Where does the word "envelope" appear in the data? Copy every line that holds it.

*** Block opens ***

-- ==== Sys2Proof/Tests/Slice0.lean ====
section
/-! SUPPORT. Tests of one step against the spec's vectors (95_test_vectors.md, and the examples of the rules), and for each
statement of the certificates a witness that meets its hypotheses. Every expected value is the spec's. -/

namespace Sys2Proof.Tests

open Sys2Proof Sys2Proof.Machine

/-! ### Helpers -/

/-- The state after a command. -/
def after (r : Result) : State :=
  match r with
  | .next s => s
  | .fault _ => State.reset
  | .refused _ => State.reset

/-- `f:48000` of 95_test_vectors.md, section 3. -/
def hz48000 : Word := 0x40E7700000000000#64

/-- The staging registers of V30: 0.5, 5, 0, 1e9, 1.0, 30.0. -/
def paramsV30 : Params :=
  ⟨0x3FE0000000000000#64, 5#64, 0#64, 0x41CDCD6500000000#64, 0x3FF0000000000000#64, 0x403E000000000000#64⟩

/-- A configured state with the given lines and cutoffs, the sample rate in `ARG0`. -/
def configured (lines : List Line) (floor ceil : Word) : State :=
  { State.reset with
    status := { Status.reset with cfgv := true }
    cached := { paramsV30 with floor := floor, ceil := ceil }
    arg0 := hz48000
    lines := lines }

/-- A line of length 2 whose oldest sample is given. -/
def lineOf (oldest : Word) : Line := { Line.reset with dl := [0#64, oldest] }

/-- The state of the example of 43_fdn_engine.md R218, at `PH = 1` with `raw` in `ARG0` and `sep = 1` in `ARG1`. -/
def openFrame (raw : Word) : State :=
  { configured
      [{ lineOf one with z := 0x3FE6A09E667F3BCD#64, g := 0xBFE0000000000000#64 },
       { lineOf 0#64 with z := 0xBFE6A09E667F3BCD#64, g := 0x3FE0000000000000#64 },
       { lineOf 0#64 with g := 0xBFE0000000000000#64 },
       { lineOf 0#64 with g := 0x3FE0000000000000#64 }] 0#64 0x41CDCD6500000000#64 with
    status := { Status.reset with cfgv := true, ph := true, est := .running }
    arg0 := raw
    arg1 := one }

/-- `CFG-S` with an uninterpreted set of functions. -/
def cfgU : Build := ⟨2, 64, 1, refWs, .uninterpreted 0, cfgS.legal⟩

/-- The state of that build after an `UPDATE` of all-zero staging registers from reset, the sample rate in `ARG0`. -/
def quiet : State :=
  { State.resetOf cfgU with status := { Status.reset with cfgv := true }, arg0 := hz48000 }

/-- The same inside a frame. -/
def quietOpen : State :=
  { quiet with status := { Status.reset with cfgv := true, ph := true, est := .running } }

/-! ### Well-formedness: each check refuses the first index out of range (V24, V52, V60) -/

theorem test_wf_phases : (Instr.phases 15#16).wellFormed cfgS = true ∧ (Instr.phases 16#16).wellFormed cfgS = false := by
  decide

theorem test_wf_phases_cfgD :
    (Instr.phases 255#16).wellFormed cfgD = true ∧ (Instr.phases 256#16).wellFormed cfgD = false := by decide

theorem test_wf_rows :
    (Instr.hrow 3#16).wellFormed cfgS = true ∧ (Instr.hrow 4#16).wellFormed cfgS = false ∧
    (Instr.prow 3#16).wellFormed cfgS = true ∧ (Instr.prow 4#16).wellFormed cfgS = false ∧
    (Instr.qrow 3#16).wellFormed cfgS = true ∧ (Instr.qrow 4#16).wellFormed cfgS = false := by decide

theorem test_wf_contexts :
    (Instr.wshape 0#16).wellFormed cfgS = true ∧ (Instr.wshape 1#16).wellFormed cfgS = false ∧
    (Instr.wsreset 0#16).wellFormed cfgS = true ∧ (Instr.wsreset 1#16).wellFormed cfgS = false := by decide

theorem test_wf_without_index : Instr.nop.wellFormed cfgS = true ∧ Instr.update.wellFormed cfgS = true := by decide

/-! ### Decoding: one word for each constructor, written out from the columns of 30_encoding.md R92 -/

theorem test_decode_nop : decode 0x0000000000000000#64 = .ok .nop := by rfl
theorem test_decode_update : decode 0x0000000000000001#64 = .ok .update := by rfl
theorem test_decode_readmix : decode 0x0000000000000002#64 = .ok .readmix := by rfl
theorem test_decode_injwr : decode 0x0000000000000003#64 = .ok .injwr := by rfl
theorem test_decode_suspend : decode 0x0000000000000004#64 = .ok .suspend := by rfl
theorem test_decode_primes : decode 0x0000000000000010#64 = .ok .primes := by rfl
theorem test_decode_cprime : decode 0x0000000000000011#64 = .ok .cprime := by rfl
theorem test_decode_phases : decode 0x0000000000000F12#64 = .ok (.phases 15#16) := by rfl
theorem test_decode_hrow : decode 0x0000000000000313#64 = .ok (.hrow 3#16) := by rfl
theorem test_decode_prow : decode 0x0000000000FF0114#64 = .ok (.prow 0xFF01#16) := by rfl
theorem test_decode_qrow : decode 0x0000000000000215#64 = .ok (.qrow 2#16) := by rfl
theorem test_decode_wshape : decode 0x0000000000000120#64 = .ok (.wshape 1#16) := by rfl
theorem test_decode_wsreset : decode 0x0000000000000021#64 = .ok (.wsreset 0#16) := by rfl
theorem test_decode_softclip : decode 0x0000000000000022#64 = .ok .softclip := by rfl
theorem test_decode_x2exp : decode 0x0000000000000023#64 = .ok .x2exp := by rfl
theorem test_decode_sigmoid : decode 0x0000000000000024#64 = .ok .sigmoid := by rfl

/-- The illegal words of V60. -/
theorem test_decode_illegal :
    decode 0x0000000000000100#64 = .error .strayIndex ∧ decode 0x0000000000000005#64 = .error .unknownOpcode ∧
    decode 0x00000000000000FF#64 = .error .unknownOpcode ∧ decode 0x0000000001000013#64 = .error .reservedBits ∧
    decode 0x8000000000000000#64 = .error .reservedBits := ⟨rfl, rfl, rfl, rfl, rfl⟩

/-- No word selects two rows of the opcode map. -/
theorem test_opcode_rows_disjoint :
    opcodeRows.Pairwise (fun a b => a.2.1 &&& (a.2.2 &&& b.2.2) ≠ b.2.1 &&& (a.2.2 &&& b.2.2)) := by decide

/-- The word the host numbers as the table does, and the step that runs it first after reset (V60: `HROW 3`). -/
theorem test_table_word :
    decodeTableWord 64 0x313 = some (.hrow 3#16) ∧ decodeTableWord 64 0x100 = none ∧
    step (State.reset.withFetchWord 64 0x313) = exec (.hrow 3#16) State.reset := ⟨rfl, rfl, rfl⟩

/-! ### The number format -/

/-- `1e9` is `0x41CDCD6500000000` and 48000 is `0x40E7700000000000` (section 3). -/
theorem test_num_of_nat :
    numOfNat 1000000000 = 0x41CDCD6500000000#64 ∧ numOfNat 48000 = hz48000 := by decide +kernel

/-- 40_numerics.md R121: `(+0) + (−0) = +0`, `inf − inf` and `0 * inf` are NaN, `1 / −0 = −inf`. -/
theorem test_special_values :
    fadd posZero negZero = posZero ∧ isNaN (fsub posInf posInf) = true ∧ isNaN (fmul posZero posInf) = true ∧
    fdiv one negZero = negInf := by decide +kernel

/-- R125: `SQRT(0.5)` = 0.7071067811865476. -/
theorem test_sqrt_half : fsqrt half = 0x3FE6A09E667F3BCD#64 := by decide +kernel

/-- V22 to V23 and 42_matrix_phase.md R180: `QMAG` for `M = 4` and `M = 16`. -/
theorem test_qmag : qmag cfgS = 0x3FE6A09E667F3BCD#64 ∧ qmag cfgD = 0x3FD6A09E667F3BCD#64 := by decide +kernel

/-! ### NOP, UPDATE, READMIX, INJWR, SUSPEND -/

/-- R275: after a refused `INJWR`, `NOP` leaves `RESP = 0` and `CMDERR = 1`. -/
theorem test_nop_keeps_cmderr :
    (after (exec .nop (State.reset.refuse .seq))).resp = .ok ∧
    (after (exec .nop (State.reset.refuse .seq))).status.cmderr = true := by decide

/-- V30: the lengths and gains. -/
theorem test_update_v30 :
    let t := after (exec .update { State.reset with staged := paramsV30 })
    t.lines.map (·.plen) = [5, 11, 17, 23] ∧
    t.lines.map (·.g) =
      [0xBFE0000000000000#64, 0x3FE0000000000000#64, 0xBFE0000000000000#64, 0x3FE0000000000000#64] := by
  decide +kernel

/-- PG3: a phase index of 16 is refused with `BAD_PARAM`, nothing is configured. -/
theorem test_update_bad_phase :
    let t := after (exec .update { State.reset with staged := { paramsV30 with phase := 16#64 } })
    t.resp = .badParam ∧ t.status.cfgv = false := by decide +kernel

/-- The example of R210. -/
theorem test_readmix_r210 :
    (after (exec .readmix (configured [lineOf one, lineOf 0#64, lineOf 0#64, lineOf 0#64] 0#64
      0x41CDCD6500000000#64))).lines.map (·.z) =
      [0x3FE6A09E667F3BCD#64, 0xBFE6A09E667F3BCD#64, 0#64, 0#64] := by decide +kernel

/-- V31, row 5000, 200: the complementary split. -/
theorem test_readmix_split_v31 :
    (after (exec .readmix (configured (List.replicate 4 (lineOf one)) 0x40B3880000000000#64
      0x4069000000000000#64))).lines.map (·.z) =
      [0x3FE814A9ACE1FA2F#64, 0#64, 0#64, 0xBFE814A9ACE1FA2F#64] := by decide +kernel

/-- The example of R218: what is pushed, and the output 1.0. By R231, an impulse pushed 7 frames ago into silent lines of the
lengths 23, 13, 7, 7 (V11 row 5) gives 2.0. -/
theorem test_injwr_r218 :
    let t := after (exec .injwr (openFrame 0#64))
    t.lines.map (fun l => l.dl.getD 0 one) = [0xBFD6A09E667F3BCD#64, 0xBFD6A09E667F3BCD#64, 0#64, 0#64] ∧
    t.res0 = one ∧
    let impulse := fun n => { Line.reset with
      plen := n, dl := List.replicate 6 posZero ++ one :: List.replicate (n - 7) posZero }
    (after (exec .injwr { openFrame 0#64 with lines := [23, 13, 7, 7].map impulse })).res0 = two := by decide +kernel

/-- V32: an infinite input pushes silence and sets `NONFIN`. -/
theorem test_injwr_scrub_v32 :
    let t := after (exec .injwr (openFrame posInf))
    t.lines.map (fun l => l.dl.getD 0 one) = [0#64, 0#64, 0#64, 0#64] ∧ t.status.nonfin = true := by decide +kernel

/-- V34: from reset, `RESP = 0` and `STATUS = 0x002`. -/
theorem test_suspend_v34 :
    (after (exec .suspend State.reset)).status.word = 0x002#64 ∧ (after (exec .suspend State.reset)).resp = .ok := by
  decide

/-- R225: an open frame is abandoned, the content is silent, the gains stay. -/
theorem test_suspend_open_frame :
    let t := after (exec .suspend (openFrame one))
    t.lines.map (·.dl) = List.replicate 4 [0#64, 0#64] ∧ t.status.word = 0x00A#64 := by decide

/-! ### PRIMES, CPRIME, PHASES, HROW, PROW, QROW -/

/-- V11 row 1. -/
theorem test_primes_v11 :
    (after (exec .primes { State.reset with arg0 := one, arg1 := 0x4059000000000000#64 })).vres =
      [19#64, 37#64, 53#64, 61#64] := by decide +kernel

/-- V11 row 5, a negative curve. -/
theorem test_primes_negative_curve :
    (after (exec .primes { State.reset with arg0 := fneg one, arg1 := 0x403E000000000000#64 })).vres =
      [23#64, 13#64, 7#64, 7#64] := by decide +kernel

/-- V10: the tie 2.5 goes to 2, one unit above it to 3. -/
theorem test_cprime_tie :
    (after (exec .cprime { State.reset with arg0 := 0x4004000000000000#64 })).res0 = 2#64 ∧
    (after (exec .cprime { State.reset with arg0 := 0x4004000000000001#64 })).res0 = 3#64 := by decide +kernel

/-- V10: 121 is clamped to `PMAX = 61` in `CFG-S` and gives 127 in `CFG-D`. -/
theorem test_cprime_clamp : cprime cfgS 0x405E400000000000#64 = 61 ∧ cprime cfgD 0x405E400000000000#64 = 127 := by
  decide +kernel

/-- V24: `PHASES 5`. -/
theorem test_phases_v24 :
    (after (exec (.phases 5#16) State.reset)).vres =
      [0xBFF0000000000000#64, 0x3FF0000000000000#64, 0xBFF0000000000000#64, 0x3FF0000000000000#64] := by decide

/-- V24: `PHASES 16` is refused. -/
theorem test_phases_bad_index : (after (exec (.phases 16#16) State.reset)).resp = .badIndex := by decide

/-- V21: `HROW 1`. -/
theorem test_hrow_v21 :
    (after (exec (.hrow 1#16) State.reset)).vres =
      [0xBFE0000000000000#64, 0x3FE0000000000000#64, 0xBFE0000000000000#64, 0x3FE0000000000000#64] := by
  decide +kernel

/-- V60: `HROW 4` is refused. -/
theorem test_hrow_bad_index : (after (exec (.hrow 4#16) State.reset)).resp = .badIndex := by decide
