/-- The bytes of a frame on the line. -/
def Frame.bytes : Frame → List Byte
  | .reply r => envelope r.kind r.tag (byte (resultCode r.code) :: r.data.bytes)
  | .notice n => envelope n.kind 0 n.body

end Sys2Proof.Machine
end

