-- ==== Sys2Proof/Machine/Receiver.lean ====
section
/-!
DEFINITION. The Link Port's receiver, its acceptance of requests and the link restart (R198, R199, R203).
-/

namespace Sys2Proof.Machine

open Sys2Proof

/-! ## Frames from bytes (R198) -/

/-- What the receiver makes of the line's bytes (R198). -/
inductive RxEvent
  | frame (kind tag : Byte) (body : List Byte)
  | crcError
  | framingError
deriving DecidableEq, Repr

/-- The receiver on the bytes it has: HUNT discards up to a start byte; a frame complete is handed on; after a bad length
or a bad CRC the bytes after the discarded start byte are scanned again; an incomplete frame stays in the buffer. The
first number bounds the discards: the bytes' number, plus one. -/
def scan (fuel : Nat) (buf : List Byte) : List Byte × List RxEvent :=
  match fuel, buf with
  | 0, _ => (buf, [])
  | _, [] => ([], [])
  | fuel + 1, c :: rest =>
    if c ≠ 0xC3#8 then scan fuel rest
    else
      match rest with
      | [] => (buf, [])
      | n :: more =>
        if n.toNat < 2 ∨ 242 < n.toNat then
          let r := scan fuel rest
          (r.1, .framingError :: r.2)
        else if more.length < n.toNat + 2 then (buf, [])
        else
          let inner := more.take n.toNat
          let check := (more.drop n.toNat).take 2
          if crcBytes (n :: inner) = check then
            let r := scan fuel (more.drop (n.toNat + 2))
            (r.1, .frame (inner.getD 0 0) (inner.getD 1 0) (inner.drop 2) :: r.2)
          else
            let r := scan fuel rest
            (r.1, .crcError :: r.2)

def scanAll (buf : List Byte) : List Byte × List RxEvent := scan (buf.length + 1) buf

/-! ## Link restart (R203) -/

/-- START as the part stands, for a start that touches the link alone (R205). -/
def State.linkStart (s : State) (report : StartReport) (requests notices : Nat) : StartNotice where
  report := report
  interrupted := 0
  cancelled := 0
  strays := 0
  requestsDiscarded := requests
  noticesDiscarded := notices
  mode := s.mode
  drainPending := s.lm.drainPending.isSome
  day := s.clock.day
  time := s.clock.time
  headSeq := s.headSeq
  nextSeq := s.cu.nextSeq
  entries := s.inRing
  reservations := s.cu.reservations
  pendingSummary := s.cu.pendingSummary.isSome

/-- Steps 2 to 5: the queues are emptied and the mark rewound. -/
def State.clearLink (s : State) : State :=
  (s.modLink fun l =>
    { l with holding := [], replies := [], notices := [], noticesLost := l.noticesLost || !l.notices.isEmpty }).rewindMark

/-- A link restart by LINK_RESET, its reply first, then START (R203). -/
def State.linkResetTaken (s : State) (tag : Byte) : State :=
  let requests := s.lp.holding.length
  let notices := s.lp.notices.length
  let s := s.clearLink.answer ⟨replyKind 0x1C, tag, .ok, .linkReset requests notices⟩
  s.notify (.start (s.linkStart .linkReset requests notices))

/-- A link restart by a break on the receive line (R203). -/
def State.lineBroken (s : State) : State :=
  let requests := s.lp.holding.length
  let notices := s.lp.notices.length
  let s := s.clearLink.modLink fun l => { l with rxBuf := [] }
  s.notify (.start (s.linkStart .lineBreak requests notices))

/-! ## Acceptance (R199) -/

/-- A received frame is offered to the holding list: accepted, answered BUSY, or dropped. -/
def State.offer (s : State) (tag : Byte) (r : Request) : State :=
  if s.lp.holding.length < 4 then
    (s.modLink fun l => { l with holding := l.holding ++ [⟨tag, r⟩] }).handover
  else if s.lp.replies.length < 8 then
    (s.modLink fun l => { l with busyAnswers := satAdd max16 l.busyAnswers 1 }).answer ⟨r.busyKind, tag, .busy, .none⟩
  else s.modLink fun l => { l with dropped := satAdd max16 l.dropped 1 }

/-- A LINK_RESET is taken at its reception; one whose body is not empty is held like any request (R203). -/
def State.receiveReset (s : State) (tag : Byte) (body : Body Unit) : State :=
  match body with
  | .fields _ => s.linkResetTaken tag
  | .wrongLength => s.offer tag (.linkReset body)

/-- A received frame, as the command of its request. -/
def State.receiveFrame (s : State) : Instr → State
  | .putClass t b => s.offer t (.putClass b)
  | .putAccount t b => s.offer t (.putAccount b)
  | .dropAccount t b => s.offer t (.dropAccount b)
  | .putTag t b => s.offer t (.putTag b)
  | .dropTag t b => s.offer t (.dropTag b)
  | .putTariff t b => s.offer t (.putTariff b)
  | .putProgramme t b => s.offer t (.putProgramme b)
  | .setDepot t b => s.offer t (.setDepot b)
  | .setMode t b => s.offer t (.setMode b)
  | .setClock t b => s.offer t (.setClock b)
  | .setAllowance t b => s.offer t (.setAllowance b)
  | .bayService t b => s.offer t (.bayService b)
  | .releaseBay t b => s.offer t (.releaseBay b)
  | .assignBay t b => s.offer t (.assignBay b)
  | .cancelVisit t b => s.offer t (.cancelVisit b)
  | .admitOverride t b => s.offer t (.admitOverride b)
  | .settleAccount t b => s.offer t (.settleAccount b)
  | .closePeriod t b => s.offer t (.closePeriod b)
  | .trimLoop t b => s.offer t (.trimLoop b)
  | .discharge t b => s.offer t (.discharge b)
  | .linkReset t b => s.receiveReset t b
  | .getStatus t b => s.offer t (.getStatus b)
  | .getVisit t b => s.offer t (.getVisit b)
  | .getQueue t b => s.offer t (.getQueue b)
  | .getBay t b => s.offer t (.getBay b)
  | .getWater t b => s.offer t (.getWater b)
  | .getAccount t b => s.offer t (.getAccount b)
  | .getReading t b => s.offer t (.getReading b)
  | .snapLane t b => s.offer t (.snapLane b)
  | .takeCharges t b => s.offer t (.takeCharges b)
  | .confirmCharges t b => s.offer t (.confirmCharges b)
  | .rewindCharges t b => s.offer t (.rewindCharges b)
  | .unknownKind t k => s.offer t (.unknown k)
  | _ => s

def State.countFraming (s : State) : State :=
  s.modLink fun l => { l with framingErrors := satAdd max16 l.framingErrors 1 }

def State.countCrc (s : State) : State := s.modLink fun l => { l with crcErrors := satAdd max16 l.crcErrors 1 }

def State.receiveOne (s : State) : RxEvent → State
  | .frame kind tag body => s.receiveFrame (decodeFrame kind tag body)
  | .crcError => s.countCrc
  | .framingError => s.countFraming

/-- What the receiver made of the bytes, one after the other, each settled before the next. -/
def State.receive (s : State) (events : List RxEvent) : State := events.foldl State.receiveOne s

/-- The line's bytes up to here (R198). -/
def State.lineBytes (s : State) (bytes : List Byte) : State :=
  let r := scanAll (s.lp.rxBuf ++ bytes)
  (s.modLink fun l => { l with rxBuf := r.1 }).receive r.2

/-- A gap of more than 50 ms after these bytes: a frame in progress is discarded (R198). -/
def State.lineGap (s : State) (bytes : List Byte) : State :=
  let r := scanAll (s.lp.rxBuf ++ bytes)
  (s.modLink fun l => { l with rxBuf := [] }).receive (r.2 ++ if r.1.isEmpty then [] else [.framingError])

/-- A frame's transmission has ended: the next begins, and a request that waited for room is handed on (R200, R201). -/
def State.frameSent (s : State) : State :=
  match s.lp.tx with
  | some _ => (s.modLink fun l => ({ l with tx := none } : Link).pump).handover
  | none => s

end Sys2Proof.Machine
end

*** Block closes ***

Output below
  | .reply r => envelope r.kind r.tag (byte (resultCode r.code) :: r.data.bytes)
  | .notice n => envelope n.kind 0 n.body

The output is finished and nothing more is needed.